The script does NOT use `set -u` because `nvm.sh` references unbound variables.
---
## Build Pipeline
```
iso/build-live-iso.sh (host — stages overlay, builds Docker image if needed)
└─ Docker: void-installer-builder:latest
└─ iso/_inner-build-live.sh
├─ dconf compile (pre-bakes system-db)
└─ void-mklive/mklive.sh -a x86_64 -r <repo> -I <include_dir> ...
└─ squashfs + GRUB + ISO 9660
```
Output: `out/void-live-stable.iso` (~2.9 GB)

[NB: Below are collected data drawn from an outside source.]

-- ==== Sys2Proof/Machine/MeshOps.lean ====
section
/-! DEFINITION. The data mesh (R20, R153 to R165, R170, R171, R204, R205, R248, R256, R277, R293, R307): checks at a node, order
lists, reserved positions, ring regions, and what a tile marks in the crumbs it emits (R161). -/

namespace Sys2Proof.Machine

/-- The ring region an output joins off the grid (R18, R153), coded as in R165. -/
def regionAt (t : TileIx) (out : NodePort) : Option Nat :=
  match out with
  | .north => if tileY t = 31 then some (4 + tileX t / 8) else none
  | .east => if tileX t = 31 then some (tileY t / 8) else none
  | .south => if tileY t = 0 then some (8 + tileX t / 8) else none
  | .west => if tileX t = 0 then some (if tileY t < 16 then 13 else 12) else none
  | .local' => none

/-- The output a crumb routed X first, then Y, takes at a node (R165): to its tile, or to the nearest edge node of its ring
region and off the grid there. -/
def routeOut (t : TileIx) (slot : BitVec 14) : NodePort :=
  let go := fun (x0 x1 y0 y1 : Nat) (off : NodePort) =>
    ((toward (tileX t) x0 x1 .west .east).orElse fun _ => toward (tileY t) y0 y1 .south .north).getD off
  if slot.getLsbD 13 then
    let r := slot.toNat % 16
    if r < 4 then go 31 31 (8 * r) (8 * r + 7) .east
    else if r < 8 then go (8 * (r - 4)) (8 * (r - 4) + 7) 31 31 .north
    else if r < 12 then go (8 * (r - 8)) (8 * (r - 8) + 7) 0 0 .south
    else if r = 12 then go 0 0 16 31 .west
    else go 0 0 0 15 .west
  else
    let d : TileIx := slot.setWidth 10
    go (tileX d) (tileX d) (tileY d) (tileY d) .local'

/-- An input register, oldest crumb first. -/
def Chip.inputReg (c : Chip) (t : TileIx) (p : NodePort) : List (BitVec 64 × Crumb) := sget (fun _ => []) c.fab.inputs (portKey t p)

/-- Rewrite it. -/
def Chip.setInput (c : Chip) (t : TileIx) (p : NodePort) (xs : List (BitVec 64 × Crumb)) : Chip :=
  { c with fab := { c.fab with inputs := sset (fun _ => []) c.fab.inputs (portKey t p) xs } }

/-- Where an output's list stands: 0 between passes, n + 1 at position n. -/
def Chip.listAt (c : Chip) (t : TileIx) (out : NodePort) : Nat := sget (fun _ => 0) c.fab.listPos (portKey t out)

/-- The pass an output's list is at, or went through last. -/
def Chip.listPass (c : Chip) (t : TileIx) (out : NodePort) : Option Pass := sget (fun _ => none) c.fab.listPass (portKey t out)

/-- Store where a list stands. -/
def Chip.setList (c : Chip) (t : TileIx) (out : NodePort) (n : Nat) (q : Option Pass) : Chip :=
  { c with fab := { c.fab with
    listPos := sset (fun _ => 0) c.fab.listPos (portKey t out) n
    listPass := sset (fun _ => none) c.fab.listPass (portKey t out) q } }

/-- The entries of an output's list for a pass (R155, R210). -/
def Chip.entriesFor (c : Chip) (t : TileIx) (out : NodePort) (q : Pass) : List NodeEntry :=
  ((c.orders.2.find? fun l => l.tile == t && l.out == out).map fun l => l.expand (c.refOf q)).getD []

/-- The entries of the list as it stands. -/
def Chip.listNow (c : Chip) (t : TileIx) (out : NodePort) : List NodeEntry := c.entriesFor t out ((c.listPass t out).getD 0)

/-- RES_INT in force (R164). -/
def Chip.resInt (c : Chip) : Nat := c.rcp.active.elim 16 Recipe.resInterval

/-- What stands at position `n` of a list (R164): every RES_INT-th position is reserved (`some none`), the others hold the entries
in order; none past the last entry. -/
def positionAt (res : Nat) (es : List NodeEntry) (n : Nat) : Option (Option NodeEntry) :=
  if es.length ≤ n - n / res then none
  else if (n + 1) % res = 0 then some none
  else (es[n - n / res]?).map some

/-- What is due at an output: none between passes. -/
def Chip.dueAt (c : Chip) (t : TileIx) (out : NodePort) : Option (Option NodeEntry) :=
  match c.listAt t out with
  | 0 => none
  | n + 1 => positionAt c.resInt (c.listNow t out) n

/-- A list moves on by one position; with its last entry passed it restarts (R155: DEDUCED, log entry 39). -/
def Chip.nextEntry (c : Chip) (t : TileIx) (out : NodePort) : Chip :=
  let n := c.listAt t out
  c.setList t out (if (positionAt c.resInt (c.listNow t out) n).isNone then 0 else n + 1) (c.listPass t out)

/-- A list begins for a pass. -/
def Chip.beginList (c : Chip) (t : TileIx) (out : NodePort) (q : Pass) : Chip := c.setList t out 1 (some q)

/-- KINDs that take positions of their own and route by SLOT (R164, R248, R364). -/
def routedKind (k : BitVec 4) : Bool := controlKind k || k == 7 || k == 4

/-- The first crumb of an input that goes by slot entries, and the first that goes by prompt positions (R155, R293). -/
def firstPlain (xs : List (BitVec 64 × Crumb)) : Option (BitVec 64 × Crumb) :=
  xs.find? fun x => !routedKind x.2.hdr.kind && !hasFlag x.2 flagPrompt
def firstPrompt (xs : List (BitVec 64 × Crumb)) : Option (BitVec 64 × Crumb) :=
  xs.find? fun x => !routedKind x.2.hdr.kind && hasFlag x.2 flagPrompt

/-- The oldest waiting crumb of some kinds that routes to an output, with its input (R165). -/
def Chip.waitingFor (c : Chip) (t : TileIx) (out : NodePort) (f : BitVec 4 → Bool) : Option (NodePort × BitVec 64 × Crumb) :=
  let cand := nodePorts.filterMap fun p =>
    ((c.inputReg t p).find? fun x => f x.2.hdr.kind && routeOut t x.2.hdr.slot == out).map fun x => (p, x.1, x.2)
  cand.foldl (fun (best : Option (NodePort × BitVec 64 × Crumb)) x => match best with
    | some b => if x.2.1.toNat < b.2.1.toNat then some x else some b
    | none => some x) none

/-- ROUTE of a crumb that has no route tag: on a Z port, the peer's slice and region (R321). -/
def Chip.plainRoute (c : Chip) (p : PortIx) : Byte :=
  if isZ p then zRoute (field (stepPos c.sys.position p).toNat 0 2) (otherZ p).toNat false false else 0

/-- Crumbs between a node and a ring region, on their way out (R20). -/
def Chip.fifoOut (c : Chip) (key : Nat) : List (Byte × Crumb) := sget (fun _ => []) c.fab.fifoOut key

/-- Store them. -/
def Chip.setFifoOut (c : Chip) (key : Nat) (xs : List (Byte × Crumb)) : Chip :=
  { c with fab := { c.fab with fifoOut := sset (fun _ => []) c.fab.fifoOut key xs } }

/-- The port of the ring region that a node's output joins. -/
def regionPort (key : Nat) : Option PortIx :=
  match regionAt (BitVec.ofNat 10 (key / 5)) (nodePorts.getD (key % 5) .local') with
  | some r => if r < 8 then some (BitVec.ofNat 3 r) else none
  | none => none

/-- A ring region takes crumbs from the FIFO in the order in which they entered, until it holds its handshake (R20, R337, R339). -/
def Chip.drainFifo (key : Nat) : Nat → Chip → Chip
  | 0, c => c
  | n + 1, c =>
    match c.fifoOut key, regionPort key with
    | (route, k) :: rest, some p =>
      let r := c.regionSend p route k
      if r.2 then Chip.drainFifo key n (r.1.setFifoOut key rest) else r.1
    | _, _ => c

### Build artifacts that must NOT be committed
- `build/live-includes/` — generated staging tree (hundreds of binary assets)
- `out/` — ISO output
- `cache/` — cloned void-mklive, xbps package cache
---
## QEMU Testing
```bash
cp /usr/share/OVMF/OVMF_VARS.fd out/OVMF_VARS.live.fd
qemu-system-x86_64 -name void-live-test -machine q35,accel=kvm:tcg -cpu max \
-m 4096 -smp 4 \
-drive "if=pflash,format=raw,readonly=on,file=/usr/share/OVMF/OVMF_CODE.fd" \
-drive "if=pflash,format=raw,file=out/OVMF_VARS.live.fd" \
-cdrom out/void-live-stable.iso -boot order=d,menu=off \
-netdev user,id=n0 -device virtio-net-pci,netdev=n0 \
-serial "unix:out/live-serial.sock,server,nowait" \
-monitor "unix:out/qemu-monitor.sock,server,nowait" \
-device virtio-vga -display gtk,gl=off &
```
Serial console access (root shell for diagnostics):
```python
import socket, time
s = socket.socket(socket.AF_UNIX, socket.SOCK_STREAM)
s.connect('out/live-serial.sock')
# send commands, read output
```
GPU in QEMU: `virtio-vga` is detected as virtual → `modesetting + LIBGL_ALWAYS_SOFTWARE=1`.